Concerning gear, I would rely on what you know well, so you feel save. No need to rent or buy something. Looking at your list of gear I (and that’s only my humble opinion) would recommend the following: Less is better:

700D body Of course! Don't forget spare batteries - loaded 
EF-S 10-22 Yes. You will need a wide angle lens.
EF 50 f/1.8 yes, maybe. Good for portraits with APS-C and good aperture for low light in the evening.
EF 70-200 f/2.8L	No. Really good lens, but too bulky/heavy and too conspicuous. No stealth mode possible.
EF-S 18-55 IS STM No.

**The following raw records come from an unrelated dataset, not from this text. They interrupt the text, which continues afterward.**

/-- The body of a host command that ends OK leaves a valid identity in DebugMode only (R43 I1). -/
theorem BodyOutcome.ident_debugMode {i : Instr} {s u : State} {r : Word × Word}
    (hbody : BodyOutcome i s (.done r u)) (h : s.ident.valid = true → s.dev = .debugMode)
    (hvalid : u.ident.valid = true) : u.dev = .debugMode := by
  obtain ⟨-, -, hdev, hdropped, hkept⟩ := hbody
  cases hpass : passesLatch i with
  | false =>
    by_contra hne
    exact absurd hvalid (by simp [hdropped hpass hne])
  | true =>
    have hsession : i = .nop ∨ i = .clearError := by simpa [passesLatch] using hpass
    obtain rfl | rfl := hsession <;>
      exact hdev.trans (h ((hkept (by decide) hvalid) ▸ hvalid))

/-- Every host command keeps the invariant: refused, ended OK or with an error taken (R212, R250). -/
theorem exec_host_inv {i : Instr} {c : Byte} {s t : State} (hi : hostOpcode i = some c) (h : EngineInv s)
    (he : exec i s = .next t) : EngineInv t := by
  obtain ⟨hident, hfits, hsane, -, hlatch⟩ := (inv_iff s).mp h
  have hsession := exec_sessionFits hi hsane hfits he
  by_cases hclear : i = .clearError
  · subst hclear
    obtain rfl := Host.Outcome.next.inj ((exec_clearError s).symm.trans he)
    exact inv_respond _ _ _ hident hsane hfits
      (show false = true ↔ 1 ≤ (0#4).toNat ∧ (0#4).toNat ≤ 5 by decide)
  obtain ⟨code, -, hend⟩ | ⟨-, r, u, hend, hbody⟩ | ⟨-, e, u, hend, hbody⟩ :=
      exec_ends (s := s) hi <;>
    obtain rfl := Host.Outcome.next.inj (hend.symm.trans he)
  · exact inv_refused code h
  · have hvalid := hbody.ident_debugMode hident
    obtain ⟨-, hkept, -⟩ := hbody
    obtain ⟨hfatal, herr⟩ := hkept hclear
    refine inv_respond _ _ _ hvalid hsession.1 hsession.2 ?_
    rw [hfatal, herr]; exact hlatch
  · obtain ⟨-, -, hdev, -, -, hkept⟩ := hbody
    obtain ⟨-, -, hended⟩ := raised_raise c e u
    obtain ⟨-, -, -, hbusy, hseq⟩ := hended
    refine (inv_iff _).mpr ⟨raise_ident c e u fun hvalid => ?_, hsession.2, hsession.1, ⟨hseq, hbusy⟩,
      raise_latch c e u⟩
    exact hdev.trans (hident (hkept hvalid ▸ hvalid))

/-- Every instruction keeps the invariant. -/
theorem exec_inv {i : Instr} {s t : State} (h : EngineInv s) (he : exec i s = .next t) : EngineInv t := by
  cases hi : hostOpcode i with
  | none => exact RowRun.inv (he ▸ exec_row s hi) h
  | some c => exact exec_host_inv hi h he

/-- Settles O52, by the ways in which a step answers a next state. -/
theorem stepKeepsInvariant : Obligations.StepKeepsInvariant := by
  intro s t h hstep
  have hserved : EngineInv s.served := h
  cases stepServes_of_step hstep with
  | idle | ignored | wrote => exact hserved
  | restarted => exact inv_restart s.served
  | executed i _ he => exact exec_inv hserved he

/-- Every state of a run has the invariant: neither the catalog nor what the environment lays out is in it. -/
theorem Reachable.inv {s : State} (h : Reachable s) : EngineInv s := by
  induction h with
  | reset catalog _ => exact resetHasInvariant
  | environment s tdoIn requests _ ih => exact ih
  | step s t _ hstep ih => exact stepKeepsInvariant s t ih hstep

/-- Settles O53: R43 is the first half of the invariant. -/
theorem reachableStatesKeepR43 : Obligations.ReachableStatesKeepR43 := fun _ h => h.inv.1

end Sys2Proof.Machine
end

section
/-! How a host command ends, seen from the host (R99, R171, R212, R240): its response code, the operands, the
device state and the identity. Each is read off the three ends of `exec_ends`. -/

namespace Sys2Proof.Machine

/-- An error taken leaves the operands, the requests and the catalog (R32, R250). -/
theorem operandsKept_raise (c : Byte) (e : RaiseInfo) (s : State) : OperandsKept s (raise c e s) :=
  ⟨raise_arg0 c e s, raise_arg1 c e s, raise_arg2 c e s, raise_requests c e s, raise_catalog c e s⟩
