-- ==== Sys2Proof/Machine/StackOps.lean ====
section
/-! DEFINITION. Stack memory (08): addresses (R286), regions and spares (R317 to R320), ECC and poison (R303, R304), accepted
writes with what follows from them (R294, R348, R421, R489), and unscheduled access (R306, R349). -/

namespace Sys2Proof.Machine

open Sys2Proof

/-! ### Addresses (R286) -/

/-- Length of the stack range (R290). -/
def stackRange : Nat := 0x18000000000

/-- The device-local address of a stack-local offset. -/
def deviceAddr (placed : Bool) (n off : Nat) : Nat :=
  if placed then n * 0x1800000000 + off else off / 4096 * 65536 + n * 4096 + off % 4096

/-! ### Regions -/

/-- Size of a region. -/
def regionSize : Nat := 0x10000000

/-- The spare that serves a region, when one does (R318, R319): one that has itself failed serves until its successor does. -/
def StackRec.spareFor (r : StackRec) (region : Nat) : Option Nat :=
  (r.spares.find? fun e => e.2.used && e.2.region == region &&
    r.copying != some e.1).map (·.1)

/-- The physical region that serves a region: itself, or 384 + spare. -/
def StackRec.physRegion (r : StackRec) (region : Nat) : Nat :=
  match r.spareFor region with
  | some sp => 384 + sp
  | none => region

/-- A physical region's key base. -/
def regionKey (n phys : Nat) : Nat := 2 ^ 37 * n + phys * regionSize

/-- Key of a stack byte. -/
def State.stKey (s : State) (n off : Nat) : Nat :=
  regionKey n ((s.stack n).physRegion (off / regionSize)) + off % regionSize

/-- Whether reads of a region return poison because it was retired with no spare (R320). -/
def StackRec.dead (r : StackRec) (off : Nat) : Bool := r.deadRegions.contains (off / regionSize)

/-- The lowest free spare (R317). -/
def StackRec.freeSpare (r : StackRec) : Option Nat :=
  (List.range 8).find? fun i => let x := tget {} r.spares i; !x.used && !x.retired

/-- Free spares (PLS_STATE.SPARES_FREE). -/
def StackRec.sparesFree (r : StackRec) : Nat :=
  ((List.range 8).filter fun i => let x := tget {} r.spares i; !x.used && !x.retired).length

/-- A copy of a region into the lowest free spare starts (R318 step 1); a retirement waits while another copy runs; with no
free spare the region's reads are poison, the stack is DEGRADED and the job ends (R320). -/
def State.startCopy (s : State) (n region : Nat) : State :=
  let r := s.stack n
  if r.copy.isSome then s.modStack n fun r => { r with retireQ := r.retireQ ++ [region] }
  else match r.freeSpare with
    | some i => s.modStack n fun r => { r with
        spares := tput r.spares i { used := true, retired := false, region := region }
        copying := some i
        copy := some ⟨i, region, false⟩ }
    | none => (s.modStack n fun r => { r with
        deadRegions := region :: r.deadRegions, mode := if r.mode = .lost then .lost else .degraded }).endJob 0x080

/-- Firmware retires a region (R317): a spare that served it is itself marked RETIRED, and serves on until the copy of what it holds ends
(R318). -/
def State.retireRegion (s : State) (n region : Nat) : State :=
  let r := s.stack n
  if r.deadRegions.contains region ∨ r.retireQ.contains region ∨ (r.copy.any fun c => c.region == region) then s
  else
    let s1 := match r.spareFor region with
      | some sp => s.modStack n fun r => { r with
          spares := tmod {} r.spares sp fun x => { x with retired := true } }
      | none => s
    s1.startCopy n region

/-- Firmware declares a stack lost (R321): its state, its number, the event, and the end of the job. A member's loss
removes it (R502). -/
def State.loseStack (s : State) (n : Nat) : State :=
  if (s.stack n).mode = .lost then s
  else
    let s1 := (((s.modStack n fun r => { r with mode := .lost }).raiseInc (nodeOfStack n)).raise 0x0404 (nodeOfStack n) n []).endJob
      0x081
    if s1.cons.mode = .member then s1.tellCoord 7 1 0 [s1.cons.rank] else s1

/-! ### ECC (R303) -/

/-- Count a corrected granule; the 4,096th of the region or of the spare that serves it retires it (R317, log entry 227). -/
def State.stackCorr (s : State) (n region : Nat) : State :=
  let r := s.stack n
  let b := bump 0x7FF r.corr r.eccOvf
  let phys := r.physRegion region
  let k := tget 0 r.regCorr phys + 1
  let s1 := (s.modStack n fun r => { r with corr := b.1, eccOvf := b.2.1, regCorr := tput r.regCorr phys k }).cntOvf b.2.2
    (stackWin n + 0x10) 20 (nodeOfStack n)
  if k = 4096 then s1.retireRegion n region else s1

Of course a good allrounder, but with a little moving around, you can do anything with the 10-22, 50 and 100L.
EF 100L macro yes. Good lens for stealth portraits of the guests from a distance. And even with f2.8 quite okay in the evening as for the HIS. Don't forget to use the focus limiter at 0.5m - infinity, to have fast AF.
Speedlite 430 II If flash is allowed, of course. But note, that the best pictures I took at weddings were at available light. So be careful with using flashlight.

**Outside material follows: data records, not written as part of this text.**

-- ==== Sys2Proof/Machine/Mesh.lean ====
section
/-! DEFINITION. The mesh (07): slots and arbitration, landing, errors, route versions and the epoch flip, circuits, and
reduction in flight. -/

namespace Sys2Proof.Machine

open Sys2Proof

/-- A flit by its number. -/
def State.flit (s : State) (i : Nat) : Option Flit := tfind s.mesh.flits i

/-- The header that a flit carries on the wire (R253). -/
def Flit.header (f : Flit) : BitVec 96 :=
  BitVec.ofNat 96 (f.cls % 4 * 2 ^ 94 + f.kind % 16 * 2 ^ 90 + b2n f.epoch * 2 ^ 89 + f.idx % 4 * 2 ^ 87 + b2n f.last * 2 ^ 86 +
    b2n f.sched * 2 ^ 85 + f.poison.toNat * 2 ^ 77 + f.dest % 2 ^ 14 * 2 ^ 63 + f.src % 2 ^ 14 * 2 ^ 49 + f.inc.toNat * 2 ^ 41 +
    f.delay % 2 ^ 10 * 2 ^ 31 + f.arg % 2 ^ 15 * 2 ^ 16 + f.laps % 8 * 2 ^ 13)

/-- A flit with the fields that a header names (R253). -/
def Flit.ofHeader (f : Flit) (h : BitVec 96) : Flit :=
  let w := h.toNat
  { f with
    cls := bitsOf w 94 2, kind := bitsOf w 90 4, epoch := bitOf w 89, idx := bitsOf w 87 2, last := bitOf w 86, sched := bitOf w 85
    poison := BitVec.ofNat 8 (bitsOf w 77 8), dest := bitsOf w 63 14, src := bitsOf w 49 14, inc := BitVec.ofNat 8 (bitsOf w 41 8)
    delay := bitsOf w 31 10, arg := bitsOf w 16 15, laps := bitsOf w 13 3 }

/-- Put back a flit. -/
def State.setFlit (s : State) (i : Nat) (f : Flit) : State :=
  { s with mesh := { s.mesh with flits := tput s.mesh.flits i f } }

/-- Take a flit off the mesh. -/
def State.dropFlit (s : State) (i : Nat) : State := { s with mesh := { s.mesh with flits := tdel s.mesh.flits i } }

/-- A flit dropped for its epoch is counted, with EV_MESH_FLIP (R268 step 6). -/
def State.countOldEpoch (s : State) (site : Nat) : State :=
  let d := s.meshDie site
  let b := bump 0xFF d.oldEpoch d.dropOvf
  ((s.modDie site fun d => { d with oldEpoch := b.1, dropOvf := b.2.1 }).cntOvf b.2.2 (dieWin site + 0x120) 8 (nodeAt site 0)).raise
    0x0304 (nodeAt site 0) site []

/-- Count a flit dropped for a stale incarnation. -/
def State.countStale (s : State) (site : Nat) : State :=
  let d := s.meshDie site
  let b := bump 0xFF d.staleInc d.dropOvf
  (s.modDie site fun d => { d with staleInc := b.1, dropOvf := b.2.1 }).cntOvf b.2.2 (dieWin site + 0x120) 16
    (nodeAt site 0)

/-- Whether a site's router is in service. -/
def State.routerUp (s : State) (site : Nat) : Bool := tget false s.panel.routerUp site

/-- The direction's number among the off-ramp queues. -/
def dirNo : Dir → Nat
  | .local => 0
  | .north => 1
  | .east => 2
  | .south => 3
  | .west => 4

/-- Where a flit that has joined a channel comes to. -/
inductive Stop where
  | land (pos : Nat)
  | turn (pos : Nat)
  | entry (pos : Nat) (input : Dir)
  | edge (pos : Nat)
  | lost (pos : Nat)
  deriving DecidableEq, Repr

/-- What position `x` does with a flit that comes to it in direction `d` (R250, R262, R276): it takes it off at a tag entry that waits for it,
where it lands or turns, and where it is out of service; none where the flit goes on. `red` is the tag of a reduction flit. -/
def State.stopAt (s : State) (v : RouteVersion) (d : Dir) (dst red : Option Nat) (x : Nat) : Option Stop :=
  if !s.routerUp (siteOfPos x) then some (.lost x)
  else match red with
    | some tag =>
      match tagEntryAt v x tag with
      | some e => if expects e (dirBack d) then some (.entry x (dirBack d)) else none
      | none => none
    | none =>
      match dst with
      | none => some (.lost x)
      | some t =>
        match nextDir v x t with
        | none => some (.land x)
        | some d' => if d' = d then none else some (.turn x)

/-- Follow a channel from position (P, Q) in direction `d`, at most to the panel's edge. -/
def State.walk (s : State) (v : RouteVersion) (d : Dir) (dst red : Option Nat) : Nat → Nat → Nat → Stop
  | 0, P, Q => .lost (posOf P Q)
  | n + 1, P, Q =>
    match stepDir d P Q with
    | none => .edge (posOf P Q)
    | some (P', Q') =>
      match s.stopAt v d dst red (posOf P' Q') with
      | some e => e
      | none => s.walk v d dst red n P' Q'

/-- Past the turnaround at the edge position `x` a flit goes on along the opposite channel of its ring (R250). -/
def State.walkBack (s : State) (v : RouteVersion) (d : Dir) (dst red : Option Nat) (x : Nat) : Stop :=
  match s.stopAt v d dst red x with
  | some e => e
  | none =>
    match s.walk v d dst red 156 (x % 156) (x / 156) with
    | .edge y => .lost y
    | e => e

/-- Where a flit that joins a channel comes to, and the edge position at which its ring turns it round on its way there. -/
def State.ride (s : State) (v : RouteVersion) (d : Dir) (dst red : Option Nat) (P Q : Nat) : Stop × Option Nat :=
  match s.walk v d dst red 156 P Q with
  | .edge x => (s.walkBack v (dirBack d) dst red x, some x)
  | e => (e, none)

And most important: have fun and don’t forget to party and dance


----------



## tolusina (Aug 5, 2014)

Not the official photographer?
Then just the 50, be everywhere while staying out of the way.


----------



## LuCoOc (Aug 5, 2014)

I shot my first wedding last April. I had a lot of stuff with me including a hole studio setup (3 flash-heads + modifiers) for pictures of all the guests and the couple. I used two 7Ds, a 17-55 2.8 and 85 1.2 for about 98% of the shots and a borrowed 10-22 only for a few group shots.

I recommend to keep it as simple as possible. You are not the official photographer so don't worry if you miss a shot or two. I'd say 18-55 + Flash for most of the shots. It's difficult to change lenses while walking around during the ceremony. Maybe keep the 50mm in a pocket of your suit. Take the 100mm for some headshots from a little distance. If you want to spare some weight, leave the 70-200 at home, unless you know you have the space to use it at >100mm. I had my 70-200 4 non IS with me and it stayed in the bag the hole evening.


----------



## rs (Aug 5, 2014)

When I'm the official photographer, I try to avoid using flash as much as possible - unless you gel it and have a perfect wall/ceiling to bounce off, or have the time to set up multiple lights, the results will look significantly worse than a bit of grain due to the higher ISO's (think rabbit in the headlights, or mismatched ambient/artificial colours for near/far objects).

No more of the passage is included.